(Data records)
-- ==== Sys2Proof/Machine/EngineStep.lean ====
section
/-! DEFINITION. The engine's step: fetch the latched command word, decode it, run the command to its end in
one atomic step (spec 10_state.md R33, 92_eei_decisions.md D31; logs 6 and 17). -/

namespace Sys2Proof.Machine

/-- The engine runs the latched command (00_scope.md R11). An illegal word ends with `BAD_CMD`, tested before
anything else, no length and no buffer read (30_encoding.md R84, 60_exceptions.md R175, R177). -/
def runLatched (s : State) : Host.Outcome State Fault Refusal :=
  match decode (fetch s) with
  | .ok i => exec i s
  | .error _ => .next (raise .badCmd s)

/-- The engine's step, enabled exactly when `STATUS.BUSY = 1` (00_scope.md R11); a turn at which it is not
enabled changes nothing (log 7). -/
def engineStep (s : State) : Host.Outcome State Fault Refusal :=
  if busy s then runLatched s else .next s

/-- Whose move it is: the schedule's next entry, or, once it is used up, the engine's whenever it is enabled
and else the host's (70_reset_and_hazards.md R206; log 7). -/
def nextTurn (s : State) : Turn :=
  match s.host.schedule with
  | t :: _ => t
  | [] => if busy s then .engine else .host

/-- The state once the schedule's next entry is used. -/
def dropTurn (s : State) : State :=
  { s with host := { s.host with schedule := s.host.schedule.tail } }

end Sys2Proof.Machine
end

---

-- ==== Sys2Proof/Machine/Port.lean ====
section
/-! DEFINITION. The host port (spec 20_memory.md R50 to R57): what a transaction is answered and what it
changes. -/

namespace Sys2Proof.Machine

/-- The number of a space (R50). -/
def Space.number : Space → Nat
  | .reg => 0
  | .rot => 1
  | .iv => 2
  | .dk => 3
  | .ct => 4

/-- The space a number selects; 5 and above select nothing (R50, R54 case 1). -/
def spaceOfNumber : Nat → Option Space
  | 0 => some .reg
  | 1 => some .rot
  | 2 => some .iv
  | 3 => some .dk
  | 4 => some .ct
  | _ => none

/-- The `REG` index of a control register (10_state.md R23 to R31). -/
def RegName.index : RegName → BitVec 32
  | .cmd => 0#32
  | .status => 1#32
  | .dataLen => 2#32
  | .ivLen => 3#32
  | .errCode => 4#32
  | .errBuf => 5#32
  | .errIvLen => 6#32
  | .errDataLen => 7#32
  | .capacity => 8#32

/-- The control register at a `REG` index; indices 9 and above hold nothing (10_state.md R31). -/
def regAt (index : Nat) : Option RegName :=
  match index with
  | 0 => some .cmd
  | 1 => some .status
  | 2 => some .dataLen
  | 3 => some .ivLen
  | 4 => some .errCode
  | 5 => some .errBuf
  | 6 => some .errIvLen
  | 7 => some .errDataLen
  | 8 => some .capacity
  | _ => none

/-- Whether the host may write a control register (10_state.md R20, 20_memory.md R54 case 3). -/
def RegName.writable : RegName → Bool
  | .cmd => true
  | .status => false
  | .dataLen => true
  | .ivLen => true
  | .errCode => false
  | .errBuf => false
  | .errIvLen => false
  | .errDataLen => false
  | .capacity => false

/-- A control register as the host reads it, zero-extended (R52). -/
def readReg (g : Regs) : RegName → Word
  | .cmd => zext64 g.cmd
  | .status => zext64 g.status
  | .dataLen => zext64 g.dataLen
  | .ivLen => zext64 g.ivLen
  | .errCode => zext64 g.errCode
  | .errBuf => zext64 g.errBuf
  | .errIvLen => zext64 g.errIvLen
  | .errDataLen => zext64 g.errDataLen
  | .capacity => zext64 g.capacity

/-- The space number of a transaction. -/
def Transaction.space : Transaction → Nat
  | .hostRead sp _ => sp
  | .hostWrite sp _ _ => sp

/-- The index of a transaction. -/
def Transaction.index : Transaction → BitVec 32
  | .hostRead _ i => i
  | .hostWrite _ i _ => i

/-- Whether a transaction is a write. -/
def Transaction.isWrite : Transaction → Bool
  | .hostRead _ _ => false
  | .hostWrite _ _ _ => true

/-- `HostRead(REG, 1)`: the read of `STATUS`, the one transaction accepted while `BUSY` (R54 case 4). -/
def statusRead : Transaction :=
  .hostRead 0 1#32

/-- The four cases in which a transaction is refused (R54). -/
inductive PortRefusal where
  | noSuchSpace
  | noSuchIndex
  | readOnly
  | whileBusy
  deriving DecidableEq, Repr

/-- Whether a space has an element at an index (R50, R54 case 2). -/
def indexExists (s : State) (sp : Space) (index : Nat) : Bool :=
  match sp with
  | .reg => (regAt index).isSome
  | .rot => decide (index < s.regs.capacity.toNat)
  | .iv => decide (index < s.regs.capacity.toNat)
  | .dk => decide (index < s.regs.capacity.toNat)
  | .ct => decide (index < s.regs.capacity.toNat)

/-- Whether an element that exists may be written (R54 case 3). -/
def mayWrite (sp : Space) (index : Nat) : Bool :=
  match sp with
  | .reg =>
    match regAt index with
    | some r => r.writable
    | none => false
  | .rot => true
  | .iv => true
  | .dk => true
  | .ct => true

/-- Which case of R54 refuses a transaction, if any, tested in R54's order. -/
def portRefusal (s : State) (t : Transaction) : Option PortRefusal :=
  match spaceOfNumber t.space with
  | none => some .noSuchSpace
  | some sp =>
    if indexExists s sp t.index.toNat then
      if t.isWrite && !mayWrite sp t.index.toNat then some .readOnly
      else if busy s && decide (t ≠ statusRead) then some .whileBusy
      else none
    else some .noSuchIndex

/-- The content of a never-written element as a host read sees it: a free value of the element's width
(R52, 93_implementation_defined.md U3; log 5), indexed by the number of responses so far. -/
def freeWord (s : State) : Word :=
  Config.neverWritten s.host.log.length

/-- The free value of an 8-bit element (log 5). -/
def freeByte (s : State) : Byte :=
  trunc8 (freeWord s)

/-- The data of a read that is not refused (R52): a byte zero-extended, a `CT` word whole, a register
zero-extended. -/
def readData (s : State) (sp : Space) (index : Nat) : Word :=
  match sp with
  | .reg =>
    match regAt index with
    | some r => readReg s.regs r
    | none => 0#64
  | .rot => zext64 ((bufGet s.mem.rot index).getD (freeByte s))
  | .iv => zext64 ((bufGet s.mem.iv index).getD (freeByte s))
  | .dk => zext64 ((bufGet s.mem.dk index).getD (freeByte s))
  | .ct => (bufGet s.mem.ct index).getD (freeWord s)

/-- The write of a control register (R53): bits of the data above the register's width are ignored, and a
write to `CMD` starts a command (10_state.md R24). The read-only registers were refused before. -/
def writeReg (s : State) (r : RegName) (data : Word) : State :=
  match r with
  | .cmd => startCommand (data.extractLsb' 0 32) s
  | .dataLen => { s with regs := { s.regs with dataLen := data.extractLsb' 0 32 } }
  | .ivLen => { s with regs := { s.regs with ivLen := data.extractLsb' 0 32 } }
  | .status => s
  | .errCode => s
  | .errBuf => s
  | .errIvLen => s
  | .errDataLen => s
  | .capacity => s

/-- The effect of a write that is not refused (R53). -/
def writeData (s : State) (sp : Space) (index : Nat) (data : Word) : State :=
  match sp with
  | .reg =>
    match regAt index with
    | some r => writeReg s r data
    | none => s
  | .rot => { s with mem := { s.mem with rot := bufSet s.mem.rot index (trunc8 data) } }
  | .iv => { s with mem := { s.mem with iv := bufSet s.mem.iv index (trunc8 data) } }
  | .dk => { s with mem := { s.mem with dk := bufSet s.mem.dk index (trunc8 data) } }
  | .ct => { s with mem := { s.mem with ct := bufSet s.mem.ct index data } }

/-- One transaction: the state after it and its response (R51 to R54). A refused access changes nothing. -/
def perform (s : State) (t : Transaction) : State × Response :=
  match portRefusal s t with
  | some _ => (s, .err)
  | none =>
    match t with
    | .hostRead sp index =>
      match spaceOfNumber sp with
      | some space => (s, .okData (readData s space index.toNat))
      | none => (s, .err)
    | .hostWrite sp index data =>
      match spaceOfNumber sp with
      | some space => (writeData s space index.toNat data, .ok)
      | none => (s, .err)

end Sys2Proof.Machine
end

| DIRECTIONS FOR THIS TASK |
From the records above, transcribe exactly the run of lines that opens with the line holding "-- ==== Sys2Proof/Machine/EngineStep.lean" and closes with the line holding "The engine runs", both included.

| RESULT OF THE TASK |
-- ==== Sys2Proof/Machine/EngineStep.lean ====
section
/-! DEFINITION. The engine's step: fetch the latched command word, decode it, run the command to its end in
one atomic step (spec 10_state.md R33, 92_eei_decisions.md D31; logs 6 and 17). -/

namespace Sys2Proof.Machine

/-- The engine runs the latched command (00_scope.md R11). An illegal word ends with `BAD_CMD`, tested before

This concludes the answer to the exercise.